-- Records for the task follows --
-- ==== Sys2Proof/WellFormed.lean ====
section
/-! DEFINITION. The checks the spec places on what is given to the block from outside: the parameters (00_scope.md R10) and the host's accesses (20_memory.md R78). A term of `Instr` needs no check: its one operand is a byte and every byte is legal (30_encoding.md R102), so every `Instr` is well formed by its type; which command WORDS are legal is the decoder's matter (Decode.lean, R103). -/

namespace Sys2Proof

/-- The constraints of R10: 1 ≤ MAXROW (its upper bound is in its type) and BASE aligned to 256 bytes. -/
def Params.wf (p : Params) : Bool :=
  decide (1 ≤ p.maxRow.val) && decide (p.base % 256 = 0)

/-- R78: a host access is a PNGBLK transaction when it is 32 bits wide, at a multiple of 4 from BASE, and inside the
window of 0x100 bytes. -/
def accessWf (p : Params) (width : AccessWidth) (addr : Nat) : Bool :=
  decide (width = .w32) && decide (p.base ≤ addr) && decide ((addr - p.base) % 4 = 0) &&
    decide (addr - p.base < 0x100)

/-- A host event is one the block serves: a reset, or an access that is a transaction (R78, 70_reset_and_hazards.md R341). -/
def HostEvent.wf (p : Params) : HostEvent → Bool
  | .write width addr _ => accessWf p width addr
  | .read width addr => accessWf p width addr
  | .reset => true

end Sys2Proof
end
-- Records for the task concluded --
-- Records for the task follows --
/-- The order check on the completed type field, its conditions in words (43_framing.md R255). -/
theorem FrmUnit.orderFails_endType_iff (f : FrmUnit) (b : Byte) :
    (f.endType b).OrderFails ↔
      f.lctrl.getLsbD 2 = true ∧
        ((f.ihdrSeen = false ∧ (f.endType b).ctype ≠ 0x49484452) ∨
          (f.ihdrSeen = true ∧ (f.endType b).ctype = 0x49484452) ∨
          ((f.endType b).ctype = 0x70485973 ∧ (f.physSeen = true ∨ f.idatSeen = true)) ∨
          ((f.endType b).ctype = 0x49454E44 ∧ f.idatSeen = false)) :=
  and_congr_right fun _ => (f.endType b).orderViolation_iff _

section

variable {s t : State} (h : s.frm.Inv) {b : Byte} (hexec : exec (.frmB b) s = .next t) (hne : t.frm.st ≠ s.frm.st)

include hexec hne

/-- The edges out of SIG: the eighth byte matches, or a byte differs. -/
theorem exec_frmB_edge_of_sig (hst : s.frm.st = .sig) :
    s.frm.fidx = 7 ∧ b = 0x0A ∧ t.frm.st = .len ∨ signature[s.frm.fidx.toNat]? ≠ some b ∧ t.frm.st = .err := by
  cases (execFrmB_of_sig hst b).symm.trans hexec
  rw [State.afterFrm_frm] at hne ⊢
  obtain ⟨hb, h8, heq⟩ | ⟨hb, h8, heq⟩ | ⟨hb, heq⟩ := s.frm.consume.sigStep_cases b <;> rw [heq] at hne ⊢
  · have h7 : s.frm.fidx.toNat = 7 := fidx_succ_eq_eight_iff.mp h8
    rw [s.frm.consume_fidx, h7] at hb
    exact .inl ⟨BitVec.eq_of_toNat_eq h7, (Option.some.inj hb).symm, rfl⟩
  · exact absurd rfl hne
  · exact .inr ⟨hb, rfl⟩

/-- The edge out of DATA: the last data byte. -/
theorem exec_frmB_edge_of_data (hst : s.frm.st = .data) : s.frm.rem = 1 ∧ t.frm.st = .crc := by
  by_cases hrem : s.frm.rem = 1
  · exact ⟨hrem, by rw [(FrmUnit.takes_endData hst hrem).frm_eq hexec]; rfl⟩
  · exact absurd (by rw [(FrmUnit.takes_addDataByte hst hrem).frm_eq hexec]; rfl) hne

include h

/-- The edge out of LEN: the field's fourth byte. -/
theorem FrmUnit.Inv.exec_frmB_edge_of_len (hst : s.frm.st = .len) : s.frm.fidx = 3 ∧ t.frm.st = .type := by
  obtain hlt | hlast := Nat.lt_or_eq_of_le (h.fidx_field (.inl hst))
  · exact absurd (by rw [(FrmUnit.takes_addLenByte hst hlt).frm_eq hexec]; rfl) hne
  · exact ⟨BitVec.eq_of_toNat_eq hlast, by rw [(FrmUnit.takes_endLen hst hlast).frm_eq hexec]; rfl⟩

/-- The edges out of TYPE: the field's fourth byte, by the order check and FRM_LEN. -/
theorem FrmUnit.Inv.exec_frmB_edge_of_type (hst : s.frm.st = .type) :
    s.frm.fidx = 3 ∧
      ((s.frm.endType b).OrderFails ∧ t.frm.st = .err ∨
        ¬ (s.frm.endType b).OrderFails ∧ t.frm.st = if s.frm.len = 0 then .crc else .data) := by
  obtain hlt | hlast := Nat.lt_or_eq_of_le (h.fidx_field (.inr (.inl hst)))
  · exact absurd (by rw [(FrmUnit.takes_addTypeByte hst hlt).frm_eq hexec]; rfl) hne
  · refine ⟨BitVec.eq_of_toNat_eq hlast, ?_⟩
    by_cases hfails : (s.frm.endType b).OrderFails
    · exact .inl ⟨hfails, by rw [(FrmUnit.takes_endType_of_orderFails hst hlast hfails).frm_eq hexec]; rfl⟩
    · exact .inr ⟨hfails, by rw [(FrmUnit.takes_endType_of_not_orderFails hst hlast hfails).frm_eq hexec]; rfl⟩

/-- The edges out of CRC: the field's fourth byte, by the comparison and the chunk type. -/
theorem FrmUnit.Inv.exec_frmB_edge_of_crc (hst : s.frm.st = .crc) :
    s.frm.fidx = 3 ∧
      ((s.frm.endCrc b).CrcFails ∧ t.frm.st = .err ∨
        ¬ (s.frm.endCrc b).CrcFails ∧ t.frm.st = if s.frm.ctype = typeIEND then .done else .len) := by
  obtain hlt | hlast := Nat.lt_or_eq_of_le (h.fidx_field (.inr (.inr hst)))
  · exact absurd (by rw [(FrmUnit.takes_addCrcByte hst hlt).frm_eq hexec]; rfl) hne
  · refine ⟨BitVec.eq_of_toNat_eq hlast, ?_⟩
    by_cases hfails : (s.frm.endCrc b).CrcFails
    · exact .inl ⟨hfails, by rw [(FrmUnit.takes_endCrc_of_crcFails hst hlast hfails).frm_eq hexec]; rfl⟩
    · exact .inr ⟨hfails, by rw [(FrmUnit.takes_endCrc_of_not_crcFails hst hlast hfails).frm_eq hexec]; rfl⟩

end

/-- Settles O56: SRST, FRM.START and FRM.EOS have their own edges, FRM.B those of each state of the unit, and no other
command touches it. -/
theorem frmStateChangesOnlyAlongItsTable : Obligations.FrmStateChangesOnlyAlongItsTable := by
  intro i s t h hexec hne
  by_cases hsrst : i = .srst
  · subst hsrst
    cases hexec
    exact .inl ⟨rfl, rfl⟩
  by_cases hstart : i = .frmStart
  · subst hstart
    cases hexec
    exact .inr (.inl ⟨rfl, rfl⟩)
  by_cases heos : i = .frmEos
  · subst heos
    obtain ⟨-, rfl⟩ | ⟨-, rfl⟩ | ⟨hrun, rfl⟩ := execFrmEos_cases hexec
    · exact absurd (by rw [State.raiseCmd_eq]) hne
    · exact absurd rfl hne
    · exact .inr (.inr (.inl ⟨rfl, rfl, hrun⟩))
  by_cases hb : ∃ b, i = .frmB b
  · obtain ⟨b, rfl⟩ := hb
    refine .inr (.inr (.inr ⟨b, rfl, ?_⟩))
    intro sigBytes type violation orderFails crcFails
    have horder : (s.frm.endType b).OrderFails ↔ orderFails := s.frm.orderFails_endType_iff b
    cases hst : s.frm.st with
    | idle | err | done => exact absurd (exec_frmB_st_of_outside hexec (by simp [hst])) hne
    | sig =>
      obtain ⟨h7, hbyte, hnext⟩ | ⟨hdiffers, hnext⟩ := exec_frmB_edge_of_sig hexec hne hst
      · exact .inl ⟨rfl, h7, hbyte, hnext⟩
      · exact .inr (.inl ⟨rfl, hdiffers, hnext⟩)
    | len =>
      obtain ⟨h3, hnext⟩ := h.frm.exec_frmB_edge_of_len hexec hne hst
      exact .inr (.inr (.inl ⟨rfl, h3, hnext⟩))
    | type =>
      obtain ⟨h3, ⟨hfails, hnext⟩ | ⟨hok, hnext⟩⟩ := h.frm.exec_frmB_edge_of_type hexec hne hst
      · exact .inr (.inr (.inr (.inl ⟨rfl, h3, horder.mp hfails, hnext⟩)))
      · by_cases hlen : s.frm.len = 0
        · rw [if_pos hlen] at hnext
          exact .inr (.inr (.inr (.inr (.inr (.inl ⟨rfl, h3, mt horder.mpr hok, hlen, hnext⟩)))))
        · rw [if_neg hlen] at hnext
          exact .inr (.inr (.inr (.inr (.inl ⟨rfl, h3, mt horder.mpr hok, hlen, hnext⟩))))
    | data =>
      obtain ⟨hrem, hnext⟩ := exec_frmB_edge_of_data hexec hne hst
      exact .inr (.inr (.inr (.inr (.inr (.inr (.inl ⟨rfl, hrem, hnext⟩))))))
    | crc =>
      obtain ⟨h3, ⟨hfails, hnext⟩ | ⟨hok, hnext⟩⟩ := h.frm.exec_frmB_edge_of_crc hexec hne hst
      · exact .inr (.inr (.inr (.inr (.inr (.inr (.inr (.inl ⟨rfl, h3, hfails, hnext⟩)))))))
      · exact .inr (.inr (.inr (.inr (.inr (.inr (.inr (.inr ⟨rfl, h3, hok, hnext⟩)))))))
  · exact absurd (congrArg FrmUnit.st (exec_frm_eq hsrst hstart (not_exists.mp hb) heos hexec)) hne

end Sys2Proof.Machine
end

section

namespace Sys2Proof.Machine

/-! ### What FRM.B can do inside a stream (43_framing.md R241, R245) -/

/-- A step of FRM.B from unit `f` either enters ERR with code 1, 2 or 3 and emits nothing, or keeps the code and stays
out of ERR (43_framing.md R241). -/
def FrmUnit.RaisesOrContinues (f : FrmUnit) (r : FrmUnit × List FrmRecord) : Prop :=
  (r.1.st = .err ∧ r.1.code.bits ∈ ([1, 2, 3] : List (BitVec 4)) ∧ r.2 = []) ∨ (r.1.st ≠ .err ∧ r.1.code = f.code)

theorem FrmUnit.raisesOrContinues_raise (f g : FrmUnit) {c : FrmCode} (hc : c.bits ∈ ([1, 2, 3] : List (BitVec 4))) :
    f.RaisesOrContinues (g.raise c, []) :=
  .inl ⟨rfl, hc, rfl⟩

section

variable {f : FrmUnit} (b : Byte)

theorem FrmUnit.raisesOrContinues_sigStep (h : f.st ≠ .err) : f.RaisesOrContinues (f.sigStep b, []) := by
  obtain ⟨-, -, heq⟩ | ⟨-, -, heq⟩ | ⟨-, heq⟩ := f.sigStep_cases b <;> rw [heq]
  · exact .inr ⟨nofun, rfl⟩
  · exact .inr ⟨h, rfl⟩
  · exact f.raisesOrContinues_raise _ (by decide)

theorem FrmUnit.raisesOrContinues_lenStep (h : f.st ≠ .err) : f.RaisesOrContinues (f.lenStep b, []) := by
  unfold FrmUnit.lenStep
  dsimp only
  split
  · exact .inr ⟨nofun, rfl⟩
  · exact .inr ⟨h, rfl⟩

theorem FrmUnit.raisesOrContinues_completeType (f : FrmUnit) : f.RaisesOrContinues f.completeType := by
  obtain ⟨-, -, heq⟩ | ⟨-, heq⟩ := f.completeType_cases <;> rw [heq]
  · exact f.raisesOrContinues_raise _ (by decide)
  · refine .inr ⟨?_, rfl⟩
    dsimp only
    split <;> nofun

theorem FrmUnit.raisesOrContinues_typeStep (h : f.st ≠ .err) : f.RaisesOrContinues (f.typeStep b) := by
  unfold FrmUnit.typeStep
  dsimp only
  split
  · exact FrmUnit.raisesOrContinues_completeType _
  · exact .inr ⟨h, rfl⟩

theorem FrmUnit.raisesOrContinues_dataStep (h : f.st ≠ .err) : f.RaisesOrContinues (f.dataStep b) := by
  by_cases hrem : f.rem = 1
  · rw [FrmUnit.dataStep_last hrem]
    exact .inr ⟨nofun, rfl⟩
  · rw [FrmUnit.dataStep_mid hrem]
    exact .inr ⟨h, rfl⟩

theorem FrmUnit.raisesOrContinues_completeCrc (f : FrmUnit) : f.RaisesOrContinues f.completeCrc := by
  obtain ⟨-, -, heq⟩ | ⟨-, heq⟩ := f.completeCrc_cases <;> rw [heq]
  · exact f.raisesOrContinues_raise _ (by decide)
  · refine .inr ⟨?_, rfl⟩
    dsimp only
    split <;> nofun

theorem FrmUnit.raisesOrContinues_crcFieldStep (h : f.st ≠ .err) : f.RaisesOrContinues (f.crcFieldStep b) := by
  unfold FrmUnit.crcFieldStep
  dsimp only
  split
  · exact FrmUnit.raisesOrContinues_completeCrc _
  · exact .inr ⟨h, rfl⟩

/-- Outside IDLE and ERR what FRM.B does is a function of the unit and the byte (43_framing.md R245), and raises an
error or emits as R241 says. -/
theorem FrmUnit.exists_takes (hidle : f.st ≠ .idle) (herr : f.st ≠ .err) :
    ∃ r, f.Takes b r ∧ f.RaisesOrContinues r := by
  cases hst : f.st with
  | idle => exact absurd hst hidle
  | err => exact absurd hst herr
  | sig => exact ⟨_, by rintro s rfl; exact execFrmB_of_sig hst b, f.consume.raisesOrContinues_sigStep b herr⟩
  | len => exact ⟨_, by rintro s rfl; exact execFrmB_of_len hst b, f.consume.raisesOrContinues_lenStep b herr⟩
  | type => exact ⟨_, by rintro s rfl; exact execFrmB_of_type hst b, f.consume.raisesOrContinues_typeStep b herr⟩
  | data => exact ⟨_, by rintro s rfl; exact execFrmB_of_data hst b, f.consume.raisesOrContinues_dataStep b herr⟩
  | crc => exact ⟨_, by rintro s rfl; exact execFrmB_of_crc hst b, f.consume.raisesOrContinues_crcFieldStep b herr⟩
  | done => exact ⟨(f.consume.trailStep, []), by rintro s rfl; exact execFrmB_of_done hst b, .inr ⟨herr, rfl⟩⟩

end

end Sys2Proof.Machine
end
-- Records for the task concluded --
▶ _Task statement_: Read through the material above, and whenever a line contains "herr", copy it.

▶ _Completed exercise_:
theorem FrmUnit.exists_takes (hidle : f.st ≠ .idle) (herr : f.st ≠ .err) :
  | err => exact absurd hst herr
  | sig => exact ⟨_, by rintro s rfl; exact execFrmB_of_sig hst b, f.consume.raisesOrContinues_sigStep b herr⟩
  | len => exact ⟨_, by rintro s rfl; exact execFrmB_of_len hst b, f.consume.raisesOrContinues_lenStep b herr⟩
  | type => exact ⟨_, by rintro s rfl; exact execFrmB_of_type hst b, f.consume.raisesOrContinues_typeStep b herr⟩
  | data => exact ⟨_, by rintro s rfl; exact execFrmB_of_data hst b, f.consume.raisesOrContinues_dataStep b herr⟩
  | crc => exact ⟨_, by rintro s rfl; exact execFrmB_of_crc hst b, f.consume.raisesOrContinues_crcFieldStep b herr⟩
  | done => exact ⟨(f.consume.trailStep, []), by rintro s rfl; exact execFrmB_of_done hst b, .inr ⟨herr, rfl⟩⟩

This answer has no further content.